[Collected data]
/-- R225, R277: a sum of values, exact, judged as a whole: a NaN among them, or infinities of both signs, makes it a NaN; NV is set by
a signalling NaN and by the infinities. -/
def sumVals (vs : List FVal) : FVal × FlagSet :=
  let inf := fun (n : Bool) => vs.any (fun v => match v with
    | .inf m => m == n
    | _ => false)
  let both := inf true && inf false
  if both || vs.any FVal.isNan then (qNaN, if both || vs.any FVal.isSig then flagNV else noFlags)
  else match vs with
  | [] => (.num (.zero false), noFlags)
  | v :: rest => (rest.foldl (fun a w => (a.add .rne w).1) v, noFlags)

/-- R280, R281: the transform of one block; a NaN anywhere makes all of it NaN. -/
def hadBlock (norm : Bool) (x : List FVal) : List (FVal × FlagSet) :=
  let h := x.length
  if x.any FVal.isNan then x.map (fun _ => (qNaN, if x.any FVal.isSig then flagNV else noFlags))
  else (upTo h).map (fun j =>
    let s := sumVals (x.zipIdx.map (fun e => if oddAnd e.2 j then e.1.neg else e.1))
    let p := s.1.mul (hadFactor h norm)
    (p.1, s.2.or p.2))

/-- A list cut into runs of n. -/
def chunksOf {α : Type} (n : Nat) (l : List α) : List (List α) :=
  (upTo (l.length / (max n 1))).map (fun i => (l.drop (i * n)).take n)

/-- R277: one K-step's products. -/
def dotProduct (a b : List FVal) : FVal × FlagSet :=
  let ps := List.zipWith FVal.mul a b
  let s := sumVals (ps.map (·.1))
  (s.1, ps.foldl (fun f p => f.or p.2) s.2)

/-- R277: a product sum with one microscale; none: a block NaN. -/
def timesScale (p : FVal × FlagSet) (c : Option XReal) : FVal × FlagSet :=
  match c with
  | none => (qNaN, p.2)
  | some x => let r := p.1.mul (.num x); (r.1, p.2.or r.2)

/-- R277: `rne32`. -/
def rne32 (v : FVal) : FOut := (floatFmt 0).encode FModes.rne 0 v

/-- R277: one float element over its K-steps: `steps` gives each step's p. -/
def accumulate (t : Word) (steps : List (FVal × FlagSet)) : Word × FlagSet :=
  steps.foldl (fun acc p =>
    let r := rne32 p.1
    let f32 := fun (n : Nat) => (floatFmt 0).value false n
    let sum := (f32 acc.1.toNat).add .rne (f32 r.pat)
    let o := rne32 sum.1
    (BitVec.ofNat 32 o.pat, acc.2.or (((p.2.or r.flags).or sum.2).or o.flags))) (t, noFlags)

/-- R277: one integer element: exact, modulo 2^32. -/
def accumulateInt (t : Word) (a b : List Int) : Word := t + BitVec.ofInt 32 ((List.zipWith (· * ·) a b).sum)

/-- R277, R281: a row of operand values, scaled and transformed where the job asks for it, with its flags. -/
def rowVals (vals : List FVal) (scales : Option (List (Option XReal))) (had : Nat) (norm : Bool) : List (FVal × FlagSet) :=
  if had = 0 then vals.map (fun v => (v, noFlags))
  else
    let scaled : List (FVal × FlagSet) := match scales with
      | none => vals.map (fun v => (v, noFlags))
      | some cs => vals.zipIdx.map (fun e => timesScale (e.1, if e.1.isSig then flagNV else noFlags) (cs.getD (e.2 / 8) none))
    let fl := scaled.foldl (fun f v => f.or v.2) noFlags
    ((chunksOf had (scaled.map (·.1))).map (hadBlock norm)).flatten.map (fun v => (v.1, v.2.or fl))

/-- An operand of a product, as read: the values of its rows, their integers, their microscales and their superscales. -/
structure Operand where
  vals : List (List FVal)
  ints : List (List Int)
  scales : List (List (Option XReal))
  supers : List Word

/-- Patterns of rows as an operand. -/
def operandOf (fmt : Nat) (pats : List (List Nat)) (scales : List (List (Option XReal))) (supers : List Word) : Operand :=
  { vals := pats.map (fun r => r.map (elemValue fmt false)), ints := pats.map (fun r => r.map (fun p => asSigned (fmtWidth fmt) p)),
    scales := scales, supers := supers }

/-- R275: the patterns of elements k0 to k1 − 1 of the lane operand. -/
def Job.lanePats (j : Job) (fmt base k0 k1 : Nat) : List (List Nat) :=
  let w := fmtWidth fmt
  let P := 32 / w
  allLanes.map (fun m => (upTo (k1 - k0)).map (fun i =>
    (Map.findD j.regs ((base + (k0 + i) / P) * 32 + m) 0).toNat / 2 ^ (w * ((k0 + i) % P)) % 2 ^ w))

*BRIEF:*
Take the lines above from the one containing "(s.1, ps.foldl (fun f p => f.or p.2) s.2)" down to the one containing "let f32 := fun", and transcribe them exactly, both ends included.

*WRITTEN ANSWER:*
  (s.1, ps.foldl (fun f p => f.or p.2) s.2)

/-- R277: a product sum with one microscale; none: a block NaN. -/
def timesScale (p : FVal × FlagSet) (c : Option XReal) : FVal × FlagSet :=
  match c with
  | none => (qNaN, p.2)
  | some x => let r := p.1.mul (.num x); (r.1, p.2.or r.2)

/-- R277: `rne32`. -/
def rne32 (v : FVal) : FOut := (floatFmt 0).encode FModes.rne 0 v

/-- R277: one float element over its K-steps: `steps` gives each step's p. -/
def accumulate (t : Word) (steps : List (FVal × FlagSet)) : Word × FlagSet :=
  steps.foldl (fun acc p =>
    let r := rne32 p.1
    let f32 := fun (n : Nat) => (floatFmt 0).value false n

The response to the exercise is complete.